If we focused on the rash, her skin, or the itchiness, we may have prescribed an antihistamine, skin cream, or anti-inflammatory.
We did not.
As a generalist, I focus on the interaction of systems. How does the digestive system impact the detoxification system, and how does the detoxification system impact hormonal regulation (endocrine system), or even the other way around…how can hormones influence the digestion or detoxification. And, can this all result in her current (Skin/dermatological) circumstances?
How Light Sensitivity Leads to Skin Sensitivity
In the neurological examination, I tested her pupil response to light. In a healthy individual, the pupils constrict appropriately to a light shined in the eye. With Courtney, this reaction began but immediately the pupils popped back open despite the stress of a bright light.
This reaction, or lack of a reaction, often suggests a chronic stress physiology. A stress physiology is a change in adrenal hormone output and rhythm in response to a perceived danger. This threat can be real, as in a near miss car accident, or an acute infection such as the flu.
What does that mean?
Both scenarios result in an instant and obvious change in physiology. Hormones shift, metabolism changes, and with the incredible wisdom of the unconscious, will produce a sudden muscle attentiveness and increase in blood flow, as in the near miss; or a sudden urgency to purge and sleep, as in the flu.
Both responses are remarkably swift and amazingly appropriate to the situation. Both are symptoms of a perceived threat and both are examples of a stress physiology.

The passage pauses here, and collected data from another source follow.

-- ==== Sys2Proof/Machine/Recorder.lean ====
section
/-! DEFINITION. The cask event recorder (chapter "The cask event recorder"): writing, erasing, runs, time stamps, the scan and
the end of a freeze. -/

namespace Sys2Proof.Machine

/-- The cask header slot for block sequence `q` (R413, R422). -/
def caskHeader (s : State) (kind q : Nat) : CaskSlot :=
  { kind := kind, part := 0, arg := 1, seconds := s.rd R.REC_SECONDS.seconds, cycles := s.rd R.REC_CYCLES.cycles, arg2 := 0,
    payload := atByte 0 q + atByte 4 (s.rd R.REC_SUPPRESSED.count) + atByte 8 (s.rd R.REC_WRITTEN.count) }

/-- Opens the erased block of sequence `q`: its header goes to slot 0, the write position to slot 1, and the erase of the
next block starts unless a freeze withholds it (R411, R425). -/
def openBlock (s : State) (q : Nat) : State :=
  let s := { s with flash := { s.flash with cask := tput s.flash.cask (q % 256 * 2048) (.slot (caskHeader s 0x7E q)) },
                    rcd := { s.rcd with erased := none } }
  let s := s.wr R.REC_HEAD.position (q * 2048 + 1)
  startErase s ((q + 1) % 2 ^ 32)

/-- Makes a block open at the write position for a record of `n` slots, or answers `none` while no erased block lies
ahead. A record that does not fit starts in the next block, and the slots it skips stay empty (R418). -/
def roomFor (s : State) (n : Nat) : Option State :=
  let pos := s.rd R.REC_HEAD.position
  let idx := pos % 2048
  if idx ≠ 0 ∧ idx + n ≤ 2048 then some s
  else
    let q := if idx = 0 then pos / 2048 else (pos / 2048 + 1) % 2 ^ 21
    match s.rcd.erased with
    | some e => if e % 2 ^ 21 = q then some (openBlock s e) else none
    | none => none

/-- The parts of a record as slots (R413 to R416, R421). -/
def slotsOf (s : State) (r : CaskRec) : List CaskSlot :=
  let mk (kind part n arg arg2 payload : Nat) : CaskSlot :=
    { kind := kind, part := part + 4 * (n - 1), arg := arg, seconds := r.seconds, cycles := r.cycles, arg2 := arg2,
      payload := payload }
  match r.body with
  | .error e =>
    [mk 0x01 0 3 0 e.severity (atByte 0 e.unit + atByte 2 e.operation + atByte 4 e.groupTime + atByte 12 e.temp +
        atByte 14 e.millivolts),
     mk 0x01 1 3 0 e.cls e.detail,
     mk 0x01 2 3 0 0 (atByte 0 e.sequence + atByte 4 e.step)]
  | .summary q =>
    [mk 0x02 0 2 0 q.kind (atByte 0 q.notGood + atByte 8 q.chatter),
     mk 0x02 1 2 0 0 (atByte 0 q.notFallen + atByte 8 q.slots + atByte 9 (popcount q.notGood 64) +
        atByte 10 (popcount q.chatter 64) + atByte 11 (popcount q.notFallen 64) +
        atByte 12 (b2n q.inputOff + 2 * b2n q.hubScope) + atByte 13 q.channel)]
  | .event code unit data => [mk 0x03 0 1 code 0 (atByte 0 unit + atByte 2 data)]
  | .rpt count pos first last excess =>
    [mk 0x08 0 1 count 0 (atByte 0 pos + atByte 4 first + atByte 8 last + atByte 12 excess)]
  | .snapshot => [caskHeader s 0x7F (s.rd R.REC_HEAD.position / 2048)]

/-- Programs slots from position `pos` until `fail`, which is left torn. -/
def programSlots (cask : Tab CaskCell) (pos : Nat) (l : List CaskSlot) (fail : Option Nat) : Tab CaskCell :=
  match l with
  | [] => cask
  | c :: r =>
    let at_ := pos % (256 * 2048)
    match fail with
    | some 0 => tput cask at_ .torn
    | some (k + 1) => programSlots (tput cask at_ (.slot c)) (pos + 1) r (some k)
    | none => programSlots (tput cask at_ (.slot c)) (pos + 1) r none

/-- A written first occurrence gives its run, open or waiting as a repeat record, its position (R421). -/
def notePosition (s : State) (run pos : Nat) : State :=
  if run = 0 then s else
  { s with rcd := { s.rcd with
      runs := s.rcd.runs.map fun r => if r.id = run ∧ r.pos = none then { r with pos := some pos } else r
      queue := s.rcd.queue.map fun q => match q.body with
        | .rpt c _ f l e => if q.run = run then { q with body := .rpt c pos f l e, run := 0 } else q
        | _ => q } }

/-- Whether the record is the first occurrence of a run and not its repeat record. -/
def firstOccurrence (r : CaskRec) : Bool := match r.body with
  | .rpt .. => false
  | _ => true

/-- R418, R419: the record at the head of the queue is programmed in consecutive slots from the write position. A slot
whose program fails is left torn, and the whole record is written again from the next free slot. Nothing is written while
the Recorder does not run, during the scan, or while no block is open and none erased. -/
def caskWrite (fail : Option Nat) (s : State) : State :=
  if ¬ s.procUp 3 ∨ s.on R.REC_STATUS.scanning then s else
  match s.rcd.queue with
  | [] => s
  | r :: rest =>
    let n := (slotsOf s r).length
    match roomFor s n with
    | none => s
    | some s =>
      let l := slotsOf s r
      let pos := s.rd R.REC_HEAD.position
      let bad := match fail with
        | some k => decide (k < n)
        | none => false
      if bad then
        let k := fail.getD 0
        let s := { s with flash := { s.flash with cask := programSlots s.flash.cask pos l fail } }
        let s := s.wr R.REC_HEAD.position (pos + k + 1)
        (s.bump R.REC_WRITE_FAIL_COUNT.c).wr R.REC_STATUS.write_fail 1
      else
        let s := { s with flash := { s.flash with cask := programSlots s.flash.cask pos l none },
                          rcd := { s.rcd with queue := rest } }
        let s := s.wr R.REC_HEAD.position (pos + n)
        let s := s.wr R.REC_WRITTEN.count (min (2 ^ 32 - 1) (s.rd R.REC_WRITTEN.count + 1))
        let s := if firstOccurrence r then notePosition s r.run pos else s
        let s := s.wr R.REC_PENDING.count rest.length
        if s.rcd.dropped = 0 then s
        else
          let n := s.rcd.dropped
          let s := { s with rcd := { s.rcd with dropped := 0 } }
          s.event 0x000C 0x0003 (min n (2 ^ 32 - 1))

/-- R411, R419: the erase of the block ahead ends. A block whose erase fails is skipped in place: its sequence is consumed and
the block after it is erased in its turn. -/
def blockEraseComplete (ok : Bool) (s : State) : State :=
  match s.rcd.erasing with
  | none => s
  | some q =>
    let b := q % 256
    if ok then
      let keep := s.flash.cask.filter fun c => c.1 / 2048 != b
      { s with flash := { s.flash with cask := keep }, rcd := { s.rcd with erasing := none, erased := some q } }
    else
      let torn : Tab CaskCell := s.flash.cask.filter (fun c => decide (c.1 < b * 2048)) ++
        (List.range 2048).map (fun i => (b * 2048 + i, CaskCell.torn)) ++ s.flash.cask.filter fun c => decide (b * 2048 + 2048 ≤ c.1)
      let s : State := { s with flash := { s.flash with cask := torn }, rcd := { s.rcd with erasing := none } }
      let s := (s.bump R.REC_WRITE_FAIL_COUNT.c).wr R.REC_STATUS.write_fail 1
      let s := if s.rd R.REC_HEAD.position % 2048 = 0 then s.wr R.REC_HEAD.position ((q + 1) * 2048) else s
      startErase s ((q + 1) % 2 ^ 32)

/-- R421: a run's window expires: it has not been repeated for REC_CFG.repeat_window seconds. -/
def runClose (run : Nat) (s : State) : State :=
  match s.rcd.runs.find? fun r => r.id = run with
  | none => s
  | some r =>
    if s.rd R.REC_SECONDS.seconds < r.last + s.rd R.REC_CFG.repeat_window then s else closeRun s r

/-- R422: a header snapshot is queued every 600 operating seconds. -/
def headerSnapshot (s : State) : State :=
  if s.rd R.REC_SECONDS.seconds < s.rcd.snapshotAt + 600 then s
  else
    let s := { s with rcd := { s.rcd with snapshotAt := s.rd R.REC_SECONDS.seconds } }
    s.enqueue .snapshot 0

If a stress physiology is maintained, it eventually has consequences on nearly every function in your body. Everything shifts in response to the chronic stress, including the immune system. The shift most often observed over time, is a suppression of the T cell immunity, the cells that attack bacteria, which eventually makes you prone to illness, and an increase in B cell immunity, the cells responsible for “tagging” viral invaders, or if there is not a virus to tag, begins to tag environmental irritants, resulting in a histamine response, such as Courtney was experiencing.

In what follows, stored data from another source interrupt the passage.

/-- Element `k` of a selector on the current line. A lane of a FUSED row's line that has no gradient has none to reduce: it computes on +0
and nothing is written for it. -/
def selElem (s : State) (e : SliceEnv) (c : SliceCore) (sel k : Nat) : Option Num :=
  if e.fused ∧ sel = 0 then (if e.lane ≤ k then (e.grad[k - e.lane]?).getD (some .zero) else some .zero)
  else if e.fused ∧ sel = 3 then tget c.output k
  else
    let d := selDesc e sel
    match fmtOf d.format with
    | none => none
    | some f => elemValue (if sel = 4 then e.param else poolOperandByte s d) f (scaleAt d) (operandBase e sel + k)

/-- The lanes of a load or store: 8 elements, or 4 of an FP64 operand. -/
def selLanes (e : SliceEnv) (sel : Nat) : Nat :=
  if e.fused ∧ (sel = 0 ∨ sel = 3) then 8 else if (selDesc e sel).format = 0x01 then 4 else 8

/-- R196: what a load reads from a pool is counted. -/
def countLoad (s : State) (e : SliceEnv) (sel k n : Nat) : State :=
  if e.fused ∧ (sel = 0 ∨ 3 ≤ sel) then s
  else
    let d := selDesc e sel
    match fmtOf d.format with
    | none => s
    | some f => countAccess s d.owner (d.base % 2 ^ 46 + (operandBase e sel + k) * f.width / 8) (packedBytes f.width n) false

/-- The encodings of stored lanes. An MX operand keeps its block's scale, to which the lanes are converted: R436 does not say how a store
of eight elements would choose one for 32 (DESIGN CHOICE, log 73). -/
def storeCode (s : State) (e : SliceEnv) (d : Desc) (f : Fmt) (mode first : Nat) (l : List (Option Num)) : Converted :=
  if f.mx.isNone then convertAll f ((List.range l.length).map fun i => rowRound s e.words mode (first + i)) l
  else
    let cs : List (Option Conv) := l.zipIdx.map fun (x : Option Num × Nat) =>
      match x.1, poolOperandByte s d (scaleAt d + (first + x.2) / 32) with
      | some v, some sc => some (f.elem.convert (rowRound s e.words mode (first + x.2)) (v.scale (127 - (sc : Int))))
      | _, _ => none
    { elems := cs.map fun c => { code := c.map Conv.code, scale := some 127 }, sats := (cs.filter fun c => c.any Conv.sat).length,
      nans := (cs.filter fun c => c.any Conv.isNan).length }

/-- Whether a lane of a FUSED row's master or state line belongs to an element that the row updates. -/
def laneActive (e : SliceEnv) (k : Nat) : Bool :=
  ! e.fused || (decide (e.lane ≤ k % 64) && decide (k % 64 < e.lane + e.grad.length))

/-- ST: lanes written to a selector's elements, converted with the row's rounding (R436). Elements that share a byte with others of an
operand are written with them. -/
def storeLanes (s : State) (e : SliceEnv) (c : SliceCore) (sel k mode : Nat) (l : List (Option Num)) : State × SliceCore :=
  if e.fused ∧ sel = 3 then (s, { c with output := l.zipIdx.foldl (fun t x => tput t (k + x.2) x.1) c.output })
  else if e.fused ∧ (sel = 0 ∨ sel = 4) then (s, c)
  else
    let d := selDesc e sel
    match fmtOf d.format with
    | none => (s, c)
    | some f =>
      let first := operandBase e sel + k
      let p := storeCode s e d f mode first l
      let lo := if f.width % 8 = 0 then first else first / 8 * 8
      let hi := if f.width % 8 = 0 then first + l.length else (first + l.length + 7) / 8 * 8
      let code (i : Nat) : Option Nat :=
        if first ≤ i ∧ i < first + l.length then (p.elems.getD (i - first) {}).code else elemCode (poolOperandByte s d) f i
      let put (i : Nat) (cs : List (Option Nat)) : RowWrite :=
        { owner := d.owner, off := d.base % 2 ^ 46 + i * f.width / 8, bytes := packElems f.width cs }
      let all := (List.range (hi - lo)).map (lo + ·)
      let ws : List RowWrite := if all.all fun i => laneActive e (i - operandBase e sel) then [put lo (all.map code)]
        else (all.filter fun i => laneActive e (i - operandBase e sel)).map fun i => put i [code i]
      (rowWrites s ws, { c with sats := c.sats + p.sats, nans := c.nans + p.nans, writes := c.writes ++ ws })

/-- How many source registers an arithmetic micro-op uses, by the low five bits of its code (R436). -/
def arity (k : Nat) : Nat := if k = 0x13 then 3 else if k = 0x15 ∨ 0x18 ≤ k then 1 else 2

/-- An operation on lanes: none where an input that it uses is POISON (R183). -/
def lanes3 (uses : Nat) (f : Num → Num → Num → Num) (a b c : List (Option Num)) : List (Option Num) :=
  (a.zip (b.zip c)).map fun x => match x.1, (if uses < 2 then some .zero else x.2.1), (if uses < 3 then some .zero else x.2.2) with
    | some p, some q, some r => some (f p q r)
    | _, _, _ => none

/-- FSIGN: −1, 0 or +1; the sign of a zero is zero and of a NaN is NaN. -/
def numSign (x : Num) : Num := match x with
  | .fin a m _ => if m = 0 then .zero else .fin a 1 0
  | .inf a => .fin a 1 0
  | .nan => .nan

/-- FABS. -/
def numAbs (x : Num) : Num := match x with
  | .fin _ m e => .fin false m e
  | .inf _ => .inf false
  | .nan => .nan

/-- An arithmetic micro-op's function (R436) by the low five bits of its code; `t` is the parameter block's t. -/
def arithOp (f : FloatFmt) (k t : Nat) (a b c : Num) : Num := match k with
  | 0x10 => f.op (a.add b)
  | 0x11 => f.op (a.add b.negate)
  | 0x12 => f.op (a.mul b)
  | 0x13 => f.op ((a.mul b).add c)
  | 0x14 => f.op (a.div b)
  | 0x15 => f.op a.sqrt
  | 0x16 => a.min2 b
  | 0x17 => a.max2 b
  | 0x18 => numSign a
  | 0x19 => numAbs a
  | 0x1A => a.negate
  | 0x1B => f.pow a ((t + 1) % 2 ^ 32)
  | _ => a

/-- One micro-op (R436). -/
def sliceStep (mode : Nat) (ops : List Nat) (e : SliceEnv) (sc : State × SliceCore) : State × SliceCore :=
  let s := sc.1
  let c := sc.2
  if c.ended then sc else
  let o := ops.getD c.pc 0xFF
  let k := opCode o
  let nxt := { c with pc := c.pc + 1 }
  let sel := bits o 31 28
  match k with
  | 0x01 =>
    let n := selLanes e sel
    let off := elemOffset c o n
    let f := if n = 4 then fp64 else fp32
    (countLoad s e sel off n, nxt.put (opDst o) ((List.range n).map fun i => (selElem s e c sel (off + i)).map f.op))
  | 0x02 =>
    let n := selLanes e sel
    storeLanes s e nxt sel (elemOffset c o n) mode (c.reg (bits o 17 13) n)
  | 0x03 =>
    let v := readBits e.param (8 * opImm o) 32
    let s := if e.fused then s else countAccess s e.params.owner (e.params.base % 2 ^ 46 + opImm o) 4 false
    (s, nxt.put (opDst o) ((List.range 8).map fun _ => v.map fp32.decode))
  | 0x04 => (s, nxt.put (opDst o) ((List.range 8).map fun _ => some (fp32.decode (opImm o))))
  | 0x20 => (s, { nxt with loops := (c.pc + 1, opImm o, 0) :: c.loops })
  | 0x21 => match c.loops with
    | [] => (s, nxt)
    | (start, left, it) :: rest =>
      if left ≤ 1 then (s, { nxt with loops := rest }) else (s, { c with pc := start, loops := (start, left - 1, it + 1) :: rest })
  | 0xFF => (s, { c with ended := true })
  | _ =>
    let wide := decide (0x50 ≤ k)
    let n := if wide then 4 else 8
    let k := if wide then k - 0x40 else k
    let t := readBits e.param 0 32
    let g := arithOp (if wide then fp64 else fp32) k (t.getD 0)
    let l := lanes3 (arity k) g (c.reg (bits o 17 13) n) (c.reg (bits o 22 18) n) (c.reg (bits o 27 23) n)
    (s, nxt.put (opDst o) (if k = 0x1B ∧ t.isNone then l.map fun _ => none else l))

Potential Perceived Threats
Again, when considering potential threats, we have to be generalists. This threat could be from emotional fears and worries or past regrets held tight. This threat could be life overwhelm…a never ending 28 hours of work every day of your life. This threat also could be, and often is, a metabolic threat, such as compromised energy production, immune system dysregulation or activation, or blood sugar imbalances.

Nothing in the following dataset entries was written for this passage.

/-- The tag of a row's planned packets (R119, R208). -/
def rowTag (s : State) (fl : Flight) (strand stage line : Nat) : RowTag :=
  let r := rowRoute fl.words
  let g := (strandStages (tget s.pat.routes r) strand).getD stage default
  { pattern := activeNumber s, die := fl.die, row := fl.row, strand := strand, stage := stage,
    step := (if g.kind = 5 ∧ rowKind fl.words ≠ 4 ∧ rowKind fl.words ≠ 3 ∧ (tget s.pat.routes r).hall then tget s.pat.hall r
             else s.cad.step) % 65536, line := line }

/-! ## Planned lines to other hubs -/

/-- R218, R220: whether Sotin port `p` carries planned traffic. -/
def portPlanned (s : State) (p : Nat) : Bool :=
  s.portUp p && (tget s.lnk.links (8 + p)).planned && ! (p == 7 && s.hostPortMode)

/-- The lines of a unit go out (R117, R118): striped over the ports of its mask, or whole on each for a fan-out. Those of a port that is lost
to the row are dropped (R83). -/
def sendUnit (s : State) (fl : Flight) (x : Sending) : State :=
  let route := tget s.pat.routes (rowRoute fl.words)
  let g := (strandStages route x.strand).getD x.parcel.stage default
  let ports := members x.parcel.send 8
  let hops := if x.parcel.back then g.prevHops else g.nextHops
  let path := if x.parcel.back then g.prevPath else g.nextPath
  x.lines.zipIdx.foldl (init := countConv s fl.die x.sats x.nans) fun s l =>
    (if x.parcel.copy then ports else (ports[l.2 % max 1 ports.length]?).toList).foldl (init := s) fun s p =>
      if fl.lost.testBit (8 + p) ∨ portPlanned s p = false then s
      else (s.plannedOut (8 + p) (lineBytes l.1)).send
        (.planned p (rowTag s fl x.strand x.parcel.stage (x.parcel.first + l.2)) hops path l.1)

/-- Sends what a row can now send to other hubs (R114, R118); each unit is sent once. -/
def sendOn (s : State) (d i : Nat) : State :=
  match flightOf s d i with
  | none => s
  | some fl =>
    let key (x : Sending) : Nat × Nat × Nat := (x.strand, x.parcel.stage, x.parcel.first)
    let due := (rowSends s fl).filter fun x =>
      x.parcel.send != 0 && ! fl.sent.contains (key x) && sendReady s fl x.strand x.parcel
    due.foldl (fun s x => sendUnit s fl x) (modFlight s d i fun f => { f with sent := f.sent ++ due.map key })

/-! ## Triggering -/

/-- R119, R121: the step, or hall count, that a tag must hold to belong to row `row` of die `d` now. -/
def tagCurrent (s : State) (t : RowTag) : Bool :=
  let ws : List Nat := match tfind s.pat.lib t.pattern with
    | some p => (rowsOf p t.die).getD t.row []
    | none => []
  let route := tget s.pat.routes (rowRoute ws)
  if route.hall ∧ ((strandStages route t.strand).getD t.stage default).kind = 5 then
    t.step == tget s.pat.hall (rowRoute ws) % 65536
  else t.step == s.cad.step % 65536 && s.pat.active == some t.pattern

/-- Whether a tag names the next step, or the next hall count. -/
def tagNext (s : State) (t : RowTag) : Bool :=
  let ws : List Nat := match tfind s.pat.lib t.pattern with
    | some p => (rowsOf p t.die).getD t.row []
    | none => []
  let route := tget s.pat.routes (rowRoute ws)
  if route.hall ∧ ((strandStages route t.strand).getD t.stage default).kind = 5 then
    t.step == (tget s.pat.hall (rowRoute ws) + 1) % 65536
  else t.step == (s.cad.step + 1) % 65536

/-- COL_STAGE_USED and COL_STAGE_PEAK of a die follow its staging (R20, R136). -/
def refreshStaging (s : State) (d : Nat) : State :=
  let mib := divUp ((s.pat.staging.filter fun x => x.tag.die = d).length * 256) (2 ^ 20)
  let s := s.wr (R.COL_STAGE_USED.mib d) mib
  if s.rd (R.COL_STAGE_PEAK.mib d) < mib then s.wr (R.COL_STAGE_PEAK.mib d) mib else s

/-- R121: a late or unknown flit is discarded: counted, shown and recorded once a row and step. -/
def lateDrop (s : State) (t : RowTag) : State :=
  let d := t.die % 2
  let s := (s.bump (R.COL_LATE_DROP.c d)).wr (R.COL_STATUS.late_drop d) 1
  let s := (((s.wr (R.COL_LAST_ERROR.valid d) 1).wr (R.COL_LAST_ERROR.cause d) 1).wr (R.COL_LAST_ERROR.pattern d) t.pattern).wr
    (R.COL_LAST_ERROR.row d) t.row
  let key := (8192 * t.pattern + 4096 * t.die + t.row, t.step)
  if s.pat.lateRecorded.contains key then s
  else
    let ws : List Nat := match tfind s.pat.lib t.pattern with
      | some p => (rowsOf p t.die).getD t.row []
      | none => []
    { s with pat := { s.pat with lateRecorded := key :: s.pat.lateRecorded } }.err (seqUnitOf d)
      (rowOperation t.pattern (rowKind ws)) 0x09 2 0

/-- Staged lines whose step has passed are discarded (R121). -/
def purgeStaging (s : State) : State :=
  let live (x : Staged) : Bool := tagCurrent s x.tag || tagNext s x.tag
  let stale := s.pat.staging.filter fun x => ! live x
  if stale.isEmpty then s
  else
    let s := { s with pat := { s.pat with staging := s.pat.staging.filter live } }
    refreshStaging (refreshStaging (stale.foldl (fun s x => lateDrop s x.tag) s) 0) 1

/-- The planned reads of a row that has triggered (R209), with the lines that the guards refuse taken as missing (R87). -/
def startReads (s : State) (d i : Nat) : State :=
  match flightOf s d i with
  | none => s
  | some fl =>
    let need := (neededSlots s fl).filter fun p => ! fl.lost.testBit p.1
    let at_ (x : Desc) (k : Nat) : Nat := x.base / 256 * 256 + 256 * k
    let addr (p : Nat × Nat × Desc × List Nat) (k : Nat) : Nat := p.1 * 0x040000000000 + at_ p.2.2.1 k
    let refused (p : Nat × Nat × Desc × List Nat) : List Nat :=
      p.2.2.2.filter fun k => ! partitionAllows s p.2.2.1.owner (addr p k) 0
    let s := modFlight s d i fun f =>
      { f with lines := f.lines ++ need.flatMap fun p => (refused p).map fun k => (p.1, lineKey p.2.1 k, none) }
    let s := ((need.filterMap fun p => ((refused p).head?).map (addr p)) ++ poolRefusals s fl.words).foldl (fun s a => guardRefusal s fl a) s
    need.foldl (init := s) fun s p =>
      (p.2.2.2.filter fun k => ! (refused p).contains k).foldl (init := s) fun s k =>
        s.send (.pread p.1 (rowTag s fl 0 p.2.1 k) (at_ p.2.2.1 k))

/-- A row's limit in ns (R82), 0 for none. -/
def limitOf (s : State) (ws : List Nat) : Nat :=
  let limit := rowField ws 3 15 0
  if limit = 0 then 0 else max 1 (limit * s.cad.est * 16 / 4096)

/-- A row goes into flight (R78, R80): this hub's contributions and a FUSED row's parameter block are read once (R113, R129). -/
def newFlight (s : State) (d i : Nat) (ws : List Nat) (take : List Staged) : State :=
  let reads := poolReads s ws
  let params := descOf s (rowField ws 7 23 12)
  let fl : Flight :=
    { die := d, row := i, words := ws, trigAt := s.gt.time, limit := limitOf s ws, lost := lostLinks s,
      pool := reads.foldl (fun t n => tput t n (readOperand s (descOf s n))) [],
      params := if rowKind ws = 5 then (List.range 256).map (poolOperandByte s params) else [],
      remote := take.map fun x => (x.tag.strand, x.tag.stage, x.tag.line, x.data) }
  let count (s : State) (x : Desc) (n : Nat) : State := countAccess s x.owner (x.base % 2 ^ 46) n false
  let s := reads.foldl (fun s n => count s (descOf s n) (extentBytes (descOf s n))) s
  let s := if rowKind ws = 5 then count s params 256 else s
  let s := if usesBridge fl then settleBuckets s else s
  { s with pat := { s.pat with flights := s.pat.flights ++ [fl] } }

/-! ## Planned lines that wait -/

/-- The row that a tag names. -/
def tagRow (s : State) (t : RowTag) : List Nat := match tfind s.pat.lib t.pattern with
  | some p => (rowsOf p t.die).getD t.row []
  | none => []

/-- R20, R33: the lines that a die's staging area holds: 2 GiB for each of its stacks whose domain is on (DEDUCED, log 71: the shares are
equal). -/
def stagingLines (s : State) (d : Nat) : Nat := ([22, 23, 24].filter fun n => s.domainOn d n).length * (2048 * 4096)

/-- R20, R121: a line is held in staging; none where its route's allowance or the staging area has no room. -/
def stageLine (s : State) (t : RowTag) (data : Option (List Nat)) : Option State :=
  let d := t.die % 2
  let route := rowRoute (tagRow s t)
  let held := (s.pat.staging.filter fun x => rowRoute (tagRow s x.tag) = route).length
  let all := (s.pat.staging.filter fun x => x.tag.die = t.die).length
  if (tget s.pat.routes route).staging * 4096 ≤ held ∨ stagingLines s d ≤ all then none
  else
    let x : Staged := { tag := t, data := data }
    let s : State := { s with pat := { s.pat with staging := s.pat.staging ++ [x] } }
    some (refreshStaging (s.bump (R.COL_EARLY_COUNT.c d)) d)

/-- Whether a tag names a row not yet triggered, in this step or the next (R121). -/
def tagEarly (s : State) (t : RowTag) : Bool :=
  tagNext s t || (tagCurrent s t && decide ((tget s.pat.seqs t.die).next ≤ t.row) && s.pat.forced.isNone)

/-- R121: a line that has arrived for its row is taken, staged or discarded; none where it has to wait for room. -/
def landLine (s : State) (t : RowTag) (data : Option (List Nat)) : Option State :=
  match flightOf s t.die t.row with
  | some fl =>
    if tagCurrent s t = true ∧ fl.written = false then
      if fl.remote.any (fun l => l.1 == t.strand && l.2.1 == t.stage && l.2.2.1 == t.line) then some s
      else some (sendOn (modFlight s t.die t.row fun f =>
        { f with remote := f.remote ++ [(t.strand, t.stage, t.line, data)] }) t.die t.row)
    else if tagNext s t then stageLine s t data
    else some (lateDrop s t)
  | none => if tagEarly s t then stageLine s t data else some (lateDrop s t)

/-- COL_STATUS.stage_full: a port withholds credit because staging is full (R121, R136). -/
def showFull (s : State) : State :=
  s.onDies fun d s => s.wr (R.COL_STATUS.stage_full d) (b2n (s.pat.blocked.any fun b => b.2.tag.die % 2 == d && portPlanned s b.1))

/-- R121, R218: a line on a Sotin port lands once the port carries planned traffic and there is room; until then the port keeps it in its
receive buffer, and with it those that come after it there, and withholds credit. -/
def arriveLine (s : State) (port : Nat) (x : Staged) : State :=
  let wait : State := { s with pat := { s.pat with blocked := s.pat.blocked ++ [(port, x)] } }
  if portPlanned s port = false ∨ (s.pat.blocked.any fun b => b.1 == port) = true then wait
  else (landLine s x.tag x.data).getD wait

If your cells can not efficiently produce ATP (ATP = Cell Energy), your cells signal to your brain that they are drowning…they can’t “breathe” in this environment, just as you can’t breathe underwater. Anemic states, blood sugar imbalances, and mitochondrial (the part of the cell that makes energy) dysfunction lead to “drowning” and a perceived threat resulting in your body signaling danger to the brain, and the brain organizing a response, particularly a shift in hormones released by the adrenal glands. That is stress physiology.
Immune dysregulation will cause a defense to mount when there is little or no threat, and yet the signal to the brain is danger. You will react to dust, cats and dogs, pollens, perfumes, or in other words, the air as it exists on this planet. You may mount a defense against your own tissues, such as your thyroid gland in Hashimotos Thyroiditis, your joints and cartilage as in Rheumatoid Arthritis, your brain as in many types of peripheral neuropathy and dizziness, or your pancreas in some types of diabetes.
Autooimmunity
This is called an Auto-Immune response, and although there is nothing really dangerous about your thyroid or joint cartilage, the signal to the brain is “danger.” Eventually, of course, the tissues being attacked do have “something wrong with them,” as the immune cells damage the tissues.
An active infection or true food allergen, as in the reaction to wheat and other grains in celiac disease, will also signal danger to the brain. Many times, opportunistic bacteria, parasites, or yeasts, such as Candida take up residence in your intestines, and they would rather go unnoticed, so they “try” to stay silent. Your immune system notices, however, even if you don’t, and the attack creates inflammation in your gut, and Irritable Bowel type symptoms of bloating, gas, and alternating constipation and diarrhea, in addition to the danger signal to the brain resulting in adrenal hormone shifts.
Courtney’s Perceived Threats
We ran a comprehensive lab on Courtney including a complete blood count with the white and red blood cell counts, a comprehensive metabolic profile providing multiple enzyme and mineral counts, a thyroid panel (not just TSH, but T3 and T4), a lipid panel (cholesterol), and the inflammatory marker C-Reactive Protein.
This panel offers insight into virtually every function in the human body. But, as most of my patients have discovered, the question the doctor asks given a set of conditions determines the level of insight achieved.
In Courtney’s case, the lab markers virtually all came back “normal.” So, I gave her an anti-depressant and sent her home…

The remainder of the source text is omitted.